Пьеса — была. Она была прекрасна, понял наконец Дэвид и упал ничком на постель, сжимая виски, чтобы не разлетелись они в разные стороны под воздействием центробежных сил, бушевавших в нем. Она была — прекрасна. Она жила и дышала. Она жила. Она дышала — любовью…

Она дышала любовью. Дэвид не мог бы сказать так: «дышала любовью», но он чувствовал и осязал горячее это дыхание всей душой невзрослого еще мужчины, готовящегося совершить первый бесповоротный шаг навстречу будущему. Шаг был труден и грозил падением. Но пьеса была прекрасна — их пьеса — и дышала любовью. Поэтому Дэвид всю ночь не смыкал глаз, ворочаясь на кровати, то есть на раскладном диване с пружиной, выпирающей посредине, привычной уже ему, как кость собственного тела. Ноги не помещались под одеялом и мерзли. В любую погоду Дэвид спал с открытым окном. Домочадцы Бориса были недовольны сквозняками, гулявшими по квартире. Дэвид слышал, как они выговаривали ему на кухне. В марте Дэвид уже понимал русскую речь.
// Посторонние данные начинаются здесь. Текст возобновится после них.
-- ==== Sys2Proof/Laws/StepsSymOps.lean ====
section
/-! SUPPORT. What each meaning of Machine/SymOps.lean keeps (Laws/Kept.lean), once for each command. -/

namespace Sys2Proof.Machine

theorem execHash_kept {g0 : State} (q : Call) (alg : Nat) (input : Bytes) (s : State) (hk : Kept g0 s) :
    Kept g0 (stateOf s (execHash q alg input s)) := by
  simp only [execHash]
  iterate 16 (try any_goals first
    | with_reducible exact hk
    | with_reducible apply stateOf_kept
    | with_reducible refine runOp_kept _ _ _ _ _ hk ?_
    | with_reducible apply stateOf_ite_kept
    | with_reducible apply after_ite_kept
    | with_reducible apply after_done_kept
    | with_reducible apply after_running_kept
    | with_reducible apply Kept.ite
    | intro _
    | split
    | with_reducible refine Kept.mk ?_ rfl rfl rfl rfl rfl rfl rfl rfl rfl rfl rfl rfl)

theorem execMacGenerate_kept {g0 : State} (q : Call) (handle : Nat) (alg : Nat) (tagLen : Nat) (iv : Nat) (input : Bytes) (s : State) (hk : Kept g0 s) :
    Kept g0 (stateOf s (execMacGenerate q handle alg tagLen iv input s)) := by
  simp only [execMacGenerate]
  iterate 16 (try any_goals first
    | with_reducible exact hk
    | with_reducible apply stateOf_kept
    | with_reducible refine runOp_kept _ _ _ _ _ hk ?_
    | with_reducible apply stateOf_ite_kept
    | with_reducible apply after_ite_kept
    | with_reducible apply after_done_kept
    | with_reducible apply after_running_kept
    | with_reducible refine withKey_kept _ _ _ _ _ _ _ hk hk ?_
    | with_reducible apply Kept.ite
    | intro _
    | split
    | with_reducible refine Kept.mk ?_ rfl rfl rfl rfl rfl rfl rfl rfl rfl rfl rfl rfl)

theorem execMacVerify_kept {g0 : State} (q : Call) (handle : Nat) (alg : Nat) (tagLen : Nat) (iv : Nat) (tag : Bytes) (input : Bytes) (s : State) (hk : Kept g0 s) :
    Kept g0 (stateOf s (execMacVerify q handle alg tagLen iv tag input s)) := by
  simp only [execMacVerify]
  iterate 16 (try any_goals first
    | with_reducible exact hk
    | with_reducible apply stateOf_kept
    | with_reducible refine runOp_kept _ _ _ _ _ hk ?_
    | with_reducible apply stateOf_ite_kept
    | with_reducible apply after_ite_kept
    | with_reducible apply after_done_kept
    | with_reducible apply after_running_kept
    | with_reducible refine withKey_kept _ _ _ _ _ _ _ hk hk ?_
    | with_reducible apply Kept.ite
    | intro _
    | split
    | with_reducible refine Kept.mk ?_ rfl rfl rfl rfl rfl rfl rfl rfl rfl rfl rfl rfl)

theorem execAeadEncrypt_kept {g0 : State} (q : Call) (handle : Nat) (tagLen : Nat) (genIv : Bool) (iv : Nat) (aadLen : Nat) (input : Bytes) (s : State) (hk : Kept g0 s) :
    Kept g0 (stateOf s (execAeadEncrypt q handle tagLen genIv iv aadLen input s)) := by
  simp only [execAeadEncrypt]
  iterate 16 (try any_goals first
    | with_reducible exact hk
    | with_reducible apply stateOf_kept
    | with_reducible refine runOp_kept _ _ _ _ _ hk ?_
    | with_reducible apply stateOf_ite_kept
    | with_reducible apply after_ite_kept
    | with_reducible apply after_done_kept
    | with_reducible apply after_running_kept
    | with_reducible refine withDraw_kept _ _ _ _ hk hk ?_
    | with_reducible refine withKey_kept _ _ _ _ _ _ _ hk hk ?_
    | with_reducible apply draw_kept
    | with_reducible apply Kept.ite
    | intro _
    | split
    | with_reducible refine Kept.mk ?_ rfl rfl rfl rfl rfl rfl rfl rfl rfl rfl rfl rfl)

theorem execAeadDecrypt_kept {g0 : State} (q : Call) (handle : Nat) (tagLen : Nat) (genIv : Bool) (iv : Nat) (aadLen : Nat) (input : Bytes) (s : State) (hk : Kept g0 s) :
    Kept g0 (stateOf s (execAeadDecrypt q handle tagLen genIv iv aadLen input s)) := by
  simp only [execAeadDecrypt]
  iterate 16 (try any_goals first
    | with_reducible exact hk
    | with_reducible apply stateOf_kept
    | with_reducible refine runOp_kept _ _ _ _ _ hk ?_
    | with_reducible apply stateOf_ite_kept
    | with_reducible apply after_ite_kept
    | with_reducible apply after_done_kept
    | with_reducible apply after_running_kept
    | with_reducible refine withKey_kept _ _ _ _ _ _ _ hk hk ?_
    | with_reducible apply Kept.ite
    | intro _
    | split
    | with_reducible refine Kept.mk ?_ rfl rfl rfl rfl rfl rfl rfl rfl rfl rfl rfl rfl)

theorem execTlsOpen_kept {g0 : State} (q : Call) (handle : Nat) (role : Nat) (versions : Nat) (requirePeer : Bool) (cert : Bytes) (s : State) (hk : Kept g0 s) :
    Kept g0 (stateOf s (execTlsOpen q handle role versions requirePeer cert s)) := by
  simp only [execTlsOpen]
  refine stateOf_kept _ _ (runOp_kept _ _ _ _ _ hk ?_)
  refine withOwnKey_kept _ _ _ _ _ _ hk hk (after_ite_kept _ _ _ hk ?_)
  split
  · exact hk
  · rename_i h
    refine State.setSession_kept _ _ _ (freshValue_kept _ hk) fun a b => ?_
    have h1 := Tbl.put_length (sessionNumber s.tls.sessions ((freshValue s).1.toNat % 2 ^ 32))
      ({ f := q.f, key := handle, server := role == 1, versions, requirePeer, ownCert := cert } : TlsSession) s.tls.sessions
    have h2 : ¬ maxSessions ≤ s.tls.sessions.length := fun h3 => h (Or.inl h3)
    simp only [maxSessions] at h2
    exact Nat.le_trans h1 (by omega)

theorem execTlsHandshake_kept {g0 : State} (q : Call) (session : Nat) (x : TlsStep) (s : State) (hk : Kept g0 s) :
    Kept g0 (stateOf s (execTlsHandshake q session x s)) := by
  have h1 : ∀ (v : TlsSession) (x : State), openSession s q.f session = some v → x.tls = s.tls → Tbl.wf x.tls.sessions = true →
      x.tls.sessions.length ≤ 8192 → ∀ w : TlsSession, (Tbl.put session w x.tls.sessions).length ≤ 8192 := fun v x e t a b w => by
    rw [Tbl.put_length_of_find? _ _ _ a]
    · exact b
    · rw [t]
      simp only [openSession] at e
      split at e
      · rename_i h
        simp [h]
      · cases e
  have h2 : ∀ (v : TlsSession) (r : TlsSession × State) (n : Nat), openSession s q.f session = some v → Kept g0 r.2 → r.2.tls = s.tls →
      Kept g0 ((freshBytes n r.2).2.setSession session r.1) := fun v r n e h t =>
    State.setSession_kept _ _ _ (freshBytes_kept _ _ h) fun a b => h1 _ _ e (by simp [t]) a b _
  have h3 : ∀ (c : Prop) [Decidable c] (a b : TlsSession × State), Kept g0 a.2 → Kept g0 b.2 → Kept g0 (if c then a else b).2 :=
    fun c _ a b ha hb => by
      split
      · exact ha
      · exact hb
  have h4 : ∀ (c : Prop) [Decidable c] (a b : TlsSession × State), a.2.tls = s.tls → b.2.tls = s.tls →
      (if c then a else b).2.tls = s.tls := fun c _ a b ha hb => by
    split
    · exact ha
    · exact hb
  simp only [execTlsHandshake]
  refine stateOf_kept _ _ (runOp_kept _ _ _ _ _ hk (inTurn_kept _ _ _ _ _ hk ?_))
  split
  · exact hk
  · rename_i v hv
    have hd := drawOwn_kept _ hk
    refine withOwnKey_kept _ _ _ _ _ _ hk hk (withDraw_kept _ _ _ _ hk hk (after_ite_kept _ _ _ ?_ ?_))
    · exact State.setSession_kept _ _ _ hd fun a b => h1 _ _ hv (by simp) a b _
    · refine after_done_kept _ _ _ (h2 v _ _ hv ?_ ?_)
      · exact h3 _ _ _ (deriveTraffic_kept _ _ _ hd) hd
      · exact h4 _ _ _ (by simp) (by simp)

theorem execTlsSeal_kept {g0 : State} (q : Call) (session : Nat) (typ : Nat) (input : Bytes) (s : State) (hk : Kept g0 s) :
    Kept g0 (stateOf s (execTlsSeal q session typ input s)) := by
  have h1 : ∀ (v : TlsSession) (x : State), openSession s q.f session = some v → x.tls = s.tls → Tbl.wf x.tls.sessions = true →
      x.tls.sessions.length ≤ 8192 → ∀ w : TlsSession, (Tbl.put session w x.tls.sessions).length ≤ 8192 := fun v x e t a b w => by
    rw [Tbl.put_length_of_find? _ _ _ a]
    · exact b
    · rw [t]
      simp only [openSession] at e
      split at e
      · rename_i h
        simp [h]
      · cases e
  simp only [execTlsSeal]
  refine stateOf_kept _ _ (runOp_kept _ _ _ _ _ hk (inTurn_kept _ _ _ _ _ hk ?_))
  split
  · exact hk
  · exact after_ite_kept _ _ _ hk (State.setSession_kept _ _ _ hk fun a b => h1 _ _ ‹_› rfl a b _)

theorem execTlsUnseal_kept {g0 : State} (q : Call) (session : Nat) (input : Bytes) (s : State) (hk : Kept g0 s) :
    Kept g0 (stateOf s (execTlsUnseal q session input s)) := by
  have h1 : ∀ (v : TlsSession) (x : State), openSession s q.f session = some v → x.tls = s.tls → Tbl.wf x.tls.sessions = true →
      x.tls.sessions.length ≤ 8192 → ∀ w : TlsSession, (Tbl.put session w x.tls.sessions).length ≤ 8192 := fun v x e t a b w => by
    rw [Tbl.put_length_of_find? _ _ _ a]
    · exact b
    · rw [t]
      simp only [openSession] at e
      split at e
      · rename_i h
        simp [h]
      · cases e
  simp only [execTlsUnseal]
  refine stateOf_kept _ _ (runOp_kept _ _ _ _ _ hk (inTurn_kept _ _ _ _ _ hk ?_))
  split
  · exact hk
  · refine after_ite_kept _ _ _ hk ?_
    split
    · exact State.setSession_kept _ _ _ hk fun a b => h1 _ _ ‹_› rfl a b _
    · exact State.setSession_kept _ _ _ hk fun a b => h1 _ _ ‹_› rfl a b _

theorem execTlsClose_kept {g0 : State} (q : Call) (session : Nat) (s : State) (hk : Kept g0 s) :
    Kept g0 (stateOf s (execTlsClose q session s)) := by
  simp only [execTlsClose]
  refine stateOf_kept _ _ (runOp_kept _ _ _ _ _ hk (inTurn_kept _ _ _ _ _ hk ?_))
  split
  · exact hk
  · exact after_ite_kept _ _ _ hk (Kept.sessions hk fun a b => ⟨Tbl.del_wf _ _ a, Nat.le_trans (Tbl.del_length _ _) b⟩)

theorem execTlsPeerCert_kept {g0 : State} (q : Call) (session : Nat) (s : State) (hk : Kept g0 s) :
    Kept g0 (stateOf s (execTlsPeerCert q session s)) := by
  simp only [execTlsPeerCert]
  refine stateOf_kept _ _ (runOp_kept _ _ _ _ _ hk (inTurn_kept _ _ _ _ _ hk ?_))
  split <;> exact hk

end Sys2Proof.Machine
end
Он вспомнил о других людях, живущих с ним под одной крышей; поднялся, закрыл окно, присел на подоконник; прижал лоб к приятно–холодному стеклу, замер, да так и просидел до рассвета, глядя вниз на дно каменного замкнутого двора — «колодца», шутил Борис, и ночью, совершенно верно, чудилось Дэвиду, что на дне темного провала плещется, играя, потревоженная упавшей с крыши бадьей пахучая колодезная вода.

…Он дождался рассвета, оделся, слепил сандвич из ржаного хлеба и остатков клейкого сыра, сварил кофе кипятильником в стакане (Борис научил его, и он оценил способ по достоинству: большая кухня находилась очень далеко от его комнаты, а стол, на котором, разбежавшись, ждали внимания хозяина грязные сковороды, стоял в дальнем углу этой огромной кухни, и туда Борис не советовал лишний раз «показывать носа») и позавтракал стоя, но завтрак не насытил его. Он ощущал волчий, акулий какой–то голод и почти бегом пошагал в гимназию, мечтая о столовой, о пшенной или гречневой каше с маслом и молоком, с молоком или компотом. Двух–трех порциях каши, даже если и пригорела! Он бежал по Невскому, и каждый шаг его был длиною с полдома; бежал по набережной реки, которую все здесь почему–то назвали каналом, хотя была она обыкновенной рекой, петлистой и узкой; он огибал цветастую церковь, в которой все хотел побывать, но забывал о своем желании, стоило ему обогнуть ее и потерять из виду… Пробегая парком, он вспомнил, как давно (еще не начались репетиции) они шли здесь, споря о пьесе, — всегда только о пьесе! — и Света–маленькая отстала ненадолго, а он ничего тогда не понимал про себя (что же понимает он сейчас?) — и она ткнула его пальцем в подбородок и сказала как–то неловко, как будто с болью… почему она сказала тогда это?.. ведь было некстати, они спорили о театре… Она сказала, попав пальцем в самую середину его подбородка: «Ямка. У вас ямка на подбородке, Дэвид. Будете отцом девочек». Она сказала и убрала палец… Да. Света подбежала сзади, их стало трое, подбородку долго было горячо от того прикосновения… что, и сейчас горячо? Он потрогал подбородок. Парк кончился.